Dicho sea de paso, hoy las sectas quieren hacerles creer, a muchos católicos con poca formación, que hay que bautizarse de grande como Jesús. Pero no dicen que nuestro bautismo, no es como el que practicaba Juan, sin borrar los pecados. Nuestro bautismo, que borra el pecado original, con el que todos nacemos, es la inserción en el misterio pascual de Cristo, o sea en su muerte y resurrección. Es el Bautismo en el Espíritu Santo y en el fuego (Mt 3,11), según las propias palabras de Juan Bautista. Y por él nacemos a la vida nueva, sin ninguna mancha de pecado…
Lo cierto es que Juan, consciente de que estaba frente a Jesús, Dios verdadero y hombre verdadero, se negaba a bautizarlo, diciéndole: Soy yo el que tiene necesidad de ser bautizado por ti, ¡y eres tú el que viene a mi encuentro! Pero Jesús le respondió: Ahora déjame hacer esto, porque conviene que así cumplamos todo lo que es justo. Y Juan se lo permitió (Mt 3,14-16).
Encuentro magnífico de dos humildades: del hombre justo, consciente de quien tenía delante, y del Dios – hombre que no ahorró humillaciones para mostrarnos el camino de la verdadera grandeza. La recompensa para la sencillez de Juan no se hizo esperar. Dice el Evangelio que apenas fue bautizado, Jesús salió del agua. Y en ese momento se le abrieron los cielos, y vio al Espíritu de Dios descender como una paloma y dirigirse hacia él. Y se oyó una voz del cielo que decía: ‘Este es mi hijo muy querido, en quien tengo puesta toda mi predilección’ (Mt 3,16-17) ¿Acaso puede imaginarse más grande espectáculo celestial, como premio mayor para el sacrificado y humilde Bautista? ¡Los cielos se abrieron! (Mc 3,10) ¡Ya comenzaba a manifestarse la nueva y definitiva victoria de la Vida!
El propio Jesús no ahorró elogios para Juan, al decir que entre los nacidos de mujer no salió nadie mayor que él (Mt 11,11). Y Juan, en la cumbre de su fe y amor, lo proclamó, al igual que cada Sacerdote, en cada Misa, como el Cordero de Dios que quita el pecado del mundo (Jn 1,29).
El final de San Juan como mártir es bien conocido. Por negarse a justificar el adulterio y la corrupción del reyezuelo Herodes, fue decapitado por éste, a pedido de Salomé, la hija de su amante, Herodías, mujer de su hermano Felipe (Mc 6,17-29). Con su propio derramamiento de sangre, anticipaba aquella sangre redentora del propio Cristo; a quien confesó como verdadero Rey y Señor del universo, ya desde el seno de su madre.
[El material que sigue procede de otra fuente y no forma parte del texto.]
/-- `RESYNC_DONE` (R497): once every marked page and log line has been copied. -/
def execResyncDone (s : State) : Host.Outcome State Fault Refusal :=
  onDev .resyncDone s (fun d =>
    if d.mbr.twin ≠ 3 then d
    else if d.mbr.marked.isEmpty && d.mbr.log.isEmpty && !d.fab.any (fun r => r.2.owner = .mirror) then
      { d with mbr := { d.mbr with twin := 1 } }
    else resyncCopy d)

/-- The TWIN flag of the pages of a window follows its MODE; a window whose MODE leaves 0 is copied whole (R496, R497). -/
def windowMode (d : Dev) (w old : Nat) : Dev :=
  let b := 0x048E0100 + w * 0x10
  let new := rf d (b + 8) 0 2
  let pages := tkeys (d.pages.filter (fun p => rf d b 0 28 ≤ p.1 && decide (p.1 < rf d b 0 28 + rf d (b + 4) 0 28)))
  let d := pages.foldl (fun d p =>
    let q := pageOf d p
    let t := decide (q.tier ≠ 0) && decide (mirrorMode d p ≠ 0)
    if q.twin = t then d else setPage d p { q with twin := t }) d
  if old = 0 ∧ new ≠ 0 then startResync (pages.foldl markPage d)
  else if !mirrorOn d then { suspendTwin d with mbr := { (suspendTwin d).mbr with twin := 0, log := [], marked := [] } }
  else d

/-- `WINDOW_OPEN` (R416): the activities of an open window may start; a paused sweep and resynchronisation go on. -/
def execWindowOpen (win : Nat) (s : State) : Host.Outcome State Fault Refusal :=
  onState (.windowOpen win) s (fun c d =>
    if windowIsOpen c d win then
      let d := { d with boot := { d.boot with windows := (List.range 8).filter (fun a =>
        d.boot.windows.contains a || (windowActs d win).contains a) } }
      (c, resyncCopy ((List.range 4).foldl runSweep d))
    else (c, d))

end Sys2Proof.Machine
end

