-- ==== Sys2Proof/Machine/CxlPort.lean ====
section
/-! DEFINITION. The CXL ports: links, conventional reset, completions of CXL.io requests, Global Persistent Flush, the CXL
mailbox, SPDM and the host's MSI-X masks (R353, R361, R365 to R368, R465, R515, R521, R535). -/

namespace Sys2Proof.Machine

open Sys2Proof

/-! ### Completions (R44, R367) -/

/-- The parameter block of a message has been read, or could not be. -/
def paramDone (d : Dev) (m id : Nat) (ans : FarAnswer) (n : Nat) : Dev :=
  modSvc d m id (fun s =>
    match ans with
    | .data b => { s with params := some (slice b 0 n) }
    | .err _ => { s with paramErr := true })

/-- The result block has been written: the reply that waited for it is ready; where it could not be written the reply
says so (R44). -/
def resultDone (d : Dev) (m id : Nat) (ans : FarAnswer) : Dev :=
  match svcOf d m id with
  | none => d
  | some s =>
    match s.held with
    | none => d
    | some b =>
      match ans with
      | .data _ => readyReply d m id b
      | .err _ => readyReply d m id (splice b 4 [0x15, 2])

/-- What reads of commands have brought of a host-tier line, or may still bring, is older than a write of it that is
complete: they read again (R103). -/
def staleHost (d : Dev) (line : Nat) : Dev :=
  let old (u : IoUse) : IoUse :=
    match u with
    | .hostRead o l => if l = line ∧ o.isCmd then .hostRead .none l else u
    | _ => u
  { d with
    reads := d.reads.filter (fun r => !(r.owner.isCmd && r.key == hostKey line)),
    ports := d.ports.map (fun p => (p.1, { p.2 with io := p.2.io.map (fun r => (r.1, { r.2 with use := old r.2.use })) })) }

/-- A write of a host-tier line is complete: the work that it was for goes on, and so does what was held behind it. -/
def hostWriteDone (d : Dev) (tag : Nat) (o : Owner) (line caddr status : Nat) : Dev :=
  let d := staleHost d line
  let d := match o with
    | .held u => hostWrote d u status
    | o => ackOwner d (FabReq.new 1 0 0 line caddr 0 [] o d.now [] false false 0 []) status []
  releaseBehind d tag status

/-- A CXL.io request is complete: its user acts (R367).  A failed host-tier write fails as PAGE_ABSENT (log entry 21). -/
def ioComplete (d : Dev) (port key : Nat) (ans : FarAnswer) : Dev :=
  let p := portOf d port
  match tget? p.io key with
  | none => d
  | some r =>
    match r.use with
    | .touch page => touchDone d page ans
    | .param m id => paramDone (ioEnd d port key) m id ans r.len
    | .result m id => resultDone (ioEnd d port key) m id ans
    | .hostRead (.held u) _ => hostRead (ioEnd d port key) u ans
    | .hostRead o line => readDone (ioEnd d port key) ⟨o, hostKey line, ans, r.caddr, line⟩
    | .hostWrite o line => hostWriteDone (ioEnd d port key) (ioTag port key) o line r.caddr (match ans with | .data _ => 0 | .err _ => 0x14)
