/-- Fields of a core's block that its state gives (R128, R124, R127, R436). -/
def coreLive (d : Dev) (c q : Nat) : Nat :=
  let x := coreOf d c
  if q = 0x08 then
    (if firmwareCore d c then 2 else x.state) + 8 * b2n x.heldRefused + 16 * engineBusy x + x.faultCause * 2 ^ 8 + x.tag * 2 ^ 20 + x.ctx * 2 ^ 32
  else if q = 0x18 then
    queued x 0 + queued x 1 * 2 ^ 8 +
      (List.range 16).foldl (fun n h => n + b2n (decide (0 < queued x (h + 2))) * 2 ^ (16 + h)) 0
  else if q = 0x20 then x.codeBase / 4096 + x.codeLen / 4096 * 2 ^ 16
  else if q = 0x38 then x.selftest + 4 * x.quarantines + 16 * x.failColumn + 1024 * b2n x.failAtStore
  else if 0x1000 ≤ q ∧ q < 0x2000 then chanLive d c ((q - 0x1000) / 0x100) (q % 0x100)
  else if 0x2000 ≤ q ∧ q < 0x3000 then
    let p := (q - 0x2000) / 0x100
    if q % 0x100 = 0x30 then (tget x.pfPos p (0, 0, 0, 0)).1 % 2 ^ 32
    else if q % 0x100 = 0x38 then b2n (x.pfActive.contains p) + 2 * b2n (x.pfDone.contains p) + 4 * b2n (x.pfDropped.contains p)
    else 0
  else if 0x3000 ≤ q ∧ q < 0x3080 then tokenOf x ((q - 0x3000) / 4)
  else if q = 0x3080 then x.tokenOvf
  else 0

/-- CODEC_STATUS or SE_STATUS. -/
def unitLive (d : Dev) (f u : Nat) : Nat :=
  let v := tget d.unitTag (6 * f + u) 0
  b2n (unitBusy d f u) + (if u < 4 then 2 * (v / 4096) else 0) + (unitWork d f u).getD (v % 4096) * 2 ^ 16

/-- Fields of a unit arbiter (R412). -/
def arbLive (d : Dev) (f a q : Nat) : Nat :=
  let x := arbOf d f a
  if q = 0x18 then x.fenced
  else if q = 0x20 then
    (match x.owner with
      | some g => g.req.slot + 32 + g.req.cls % 8 * 2 ^ 6 + b2n g.quoin * 2 ^ 9
      | none => 0) + x.parked.length * 2 ^ 16
  else if q = 0x28 then arbCounts x
  else 0

/-- Fields of a memory controller (R432). -/
def eccLive (d : Dev) (f u q : Nat) : Nat :=
  let e := eccOf d f u
  if q = 0x210 then e.line % 2 ^ 32 + e.passes % 65536 * 2 ^ 32 + b2n e.late * 2 ^ 48
  else if q = 0x218 then eccCounts e
  else 0

/-- Fields of a directory slice (R358). -/
def dirLive (d : Dev) (f q : Nat) : Nat :=
  let mine := d.dir.filter (fun e => homeFloe (pageOfLine e.1) = f)
  let pr := tget d.dirProbe f (0, 0, 0)
  if q = 0x00 then 2 * b2n (d.dirFlush.contains f)
  else if q = 0x08 then
    (mine.filter (fun e => e.2.state ≠ 0)).length + (mine.filter (fun e => e.2.state = 3)).length * 2 ^ 32 +
      b2n (d.dirWalk.any (fun w => w.1 = f)) * 2 ^ 63
  else if q = 0x10 then
    dirPending d f + (d.dirWait.filter (fun w => homeFloe (pageOfLine w.1) = f)).length * 2 ^ 16
  else if q = 0x18 then pr.2.2 * 2 ^ 63
  else if q = 0x20 then pr.1
  else if q = 0x28 then pr.2.1
  else 0

/-- Fields of a floe's blocks. -/
def floeLive (d : Dev) (f rel : Nat) : Nat :=
  if rel < 0x100000 then coreLive d (16 * f + rel / 0x10000) (rel % 0x10000)
  else if rel < 0x10C000 then eccLive d f ((rel - 0x100000) / 0x4000) (rel % 0x4000)
  else if 0x110000 ≤ rel ∧ rel < 0x118000 then eccLive d f (3 + (rel - 0x110000) / 0x2000) (rel % 0x2000)
  else if 0x120000 ≤ rel ∧ rel < 0x123C00 then arbLive d f ((rel - 0x120000) / 0x200) (rel % 0x200)
  else if rel = 0x130008 then 2 * b2n (d.flushBusy.contains f)
  else if 0x140000 ≤ rel ∧ rel < 0x150000 then dirLive d f (rel - 0x140000)
  else if rel = 0x150020 then tget d.plv f 0 % 2 ^ 32
  else if rel = 0x150024 then
    (d.queue.filter (fun q => homeFloe q.1 = f)).length + movesOf d f * 2 ^ 11 + b2n (suspended d f) * 2 ^ 16 +
      b2n (thas d.sweep f && autoOn d f) * 2 ^ 17
  else if 0x160000 ≤ rel ∧ rel < 0x166000 ∧ rel % 0x1000 = 8 then unitLive d f ((rel - 0x160000) / 0x1000)
  else 0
Y es en este momento de su vida en el que queremos detenernos. El evangelio de San Lucas, nos cuenta que la Virgen María, embarazada de Jesús, fue a visitar a su prima, Santa Isabel, embarazada de Juan. E Isabel la saludó diciendo ‘Tú eres bendita entre todas las mujeres y bendito es el fruto de tu vientre’. ¿Quién soy yo, para que la madre de mi Señor venga a visitarme? Apenas oí tu saludo, el niño saltó de alegría en mi seno. Feliz de ti por haber creído que se cumplirá lo que te fue anunciado de parte del Señor (Lc 1,42-45).
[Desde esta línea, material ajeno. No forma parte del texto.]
-- ==== Sys2Proof/Certificates/Slice0/Obligations.lean ====
section
/-! DEFINITION. What is claimed of the block.  Unless a statement says otherwise it holds in every state, those that no
run reaches included.  `Serving` says that RESET_N is high, that no domain recovery is due, which every step from
reset leaves so (StepKeepsTheTimeBaseLegal), that no command unit waits for a tag or holds one that it waited for
(the wait and its end are stated in full by the statement CommandsInOrder), and that no frame sent waits to be copied for a
mirror session.  Where a command may send frames on links a clause that frames what it changes says that no mirror session
is on (`mirrorsOn`); what such a session copies is stated by the statement FlitsAndFrames.  A next state written as a record update of the state before is the frame too:
whatever the update does not name is unchanged. -/



open Sys2Proof Sys2Proof.Machine

/-- POST at a mailbox that the port may use: with REQ_FULL 0 the request is stamped into REQ_HDR (port, context, privilege, sequence number), NEXT_SEQ advances modulo 65,536, REQ_FULL sets, and at a compositor mailbox with no request being served the request becomes takeable; with REQ_FULL 1 a post only sets POST_REFUSED and a write of REQ_DATA only sets WRITE_DROPPED, the request in the slot as it was. Nothing else of the block changes. -/
def Obligations.MailboxPost : Prop :=
    (∀ (s : State) (port mb : Nat), (.post port mb : Instr).wellFormed = true → Serving s → devState s.dev ≠ 0 → mailUse s.dev port mb = true → (mbOf s.dev mb).reqFull = false → mb < 12 →
      exec (.post port mb) s = .next { s with dev := { latch s with mbx := tput s.dev.mbx mb { mbOf s.dev mb with reqHdr := port + 16 * (mbOf s.dev mb).ctx + 2 ^ 13 * (mbOf s.dev mb).priv + 2 ^ 16 * (mbOf s.dev mb).nextSeq, nextSeq := ((mbOf s.dev mb).nextSeq + 1) % 65536, reqFull := true }, takeable := if (mbOf s.dev mb).svc.isNone then s.dev.takeable ++ [mb] else s.dev.takeable } }) ∧
    (∀ (s : State) (port mb : Nat), (.post port mb : Instr).wellFormed = true → Serving s → devState s.dev ≠ 0 → mailUse s.dev port mb = true → (mbOf s.dev mb).reqFull = false → 12 ≤ mb → agentOff s.dev mb = false →
      exec (.post port mb) s = .next { s with dev := { latch s with mbx := tput s.dev.mbx mb { mbOf s.dev mb with reqHdr := port + 16 * (mbOf s.dev mb).ctx + 2 ^ 13 * (mbOf s.dev mb).priv + 2 ^ 16 * (mbOf s.dev mb).nextSeq, nextSeq := ((mbOf s.dev mb).nextSeq + 1) % 65536, reqFull := true } } }) ∧
    (∀ (s : State) (port mb : Nat), (.post port mb : Instr).wellFormed = true → Serving s → devState s.dev ≠ 0 → mailUse s.dev port mb = true → (mbOf s.dev mb).reqFull = true →
      exec (.post port mb) s = .next { s with dev := { latch s with mbx := tput s.dev.mbx mb { mbOf s.dev mb with postRefused := true } } }) ∧
    (∀ (s : State) (port mb off : Nat) (bytes : List Byte), (.reqDataWrite port mb off bytes : Instr).wellFormed = true → Serving s → devState s.dev ≠ 0 → mailUse s.dev port mb = true → bytes.length = 4 ∨ bytes.length = 8 → off % bytes.length = 0 → off + bytes.length ≤ 64 → (mbOf s.dev mb).reqFull = true →
      exec (.reqDataWrite port mb off bytes) s = .next { s with dev := { latch s with mbx := tput s.dev.mbx mb { mbOf s.dev mb with writeDropped := true } } })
Conmovedora escena que, cuanto más la contemplamos en la oración, más nos conmueve. Apenas escuchó la voz de la Madre de Dios, que traía en su seno al propio Niño Dios, otro niño por nacer; el que llegaría a ser el más grande de los nacidos de mujer (Mt 11,11), saltó de alegría. Y no es caprichoso ni alocado pensar –aunque no lo diga textualmente la Biblia- que también el propio Jesús saltó de alegría en el dulce vientre de María. Claro, por entonces no había costosísimas campañas de los poderosos del mundo, para exterminar a los niños por nacer; con las complicidades de tantos Herodes, que justifican ese crimen con un supuesto derecho a elegir
Sí, el niño por nacer, Jesús, y el niño por nacer, Juan, se reconocieron, se admiraron y se amaron, desde el calidísimo y seguro vientre de sus santas madres. Y ese vínculo indestructible, adornado con la eternidad del martirio, nos deja una maravillosa lección de la vida en abundancia (Jn 10,10). Vida que para nosotros siempre es prestada por su divino Autor. Vida que se nos ofrece para compartirla, y no para destruirla… Debida cuenta deberemos rendir ante Él de toda vida humana que eliminemos, despreciemos o no cuidemos…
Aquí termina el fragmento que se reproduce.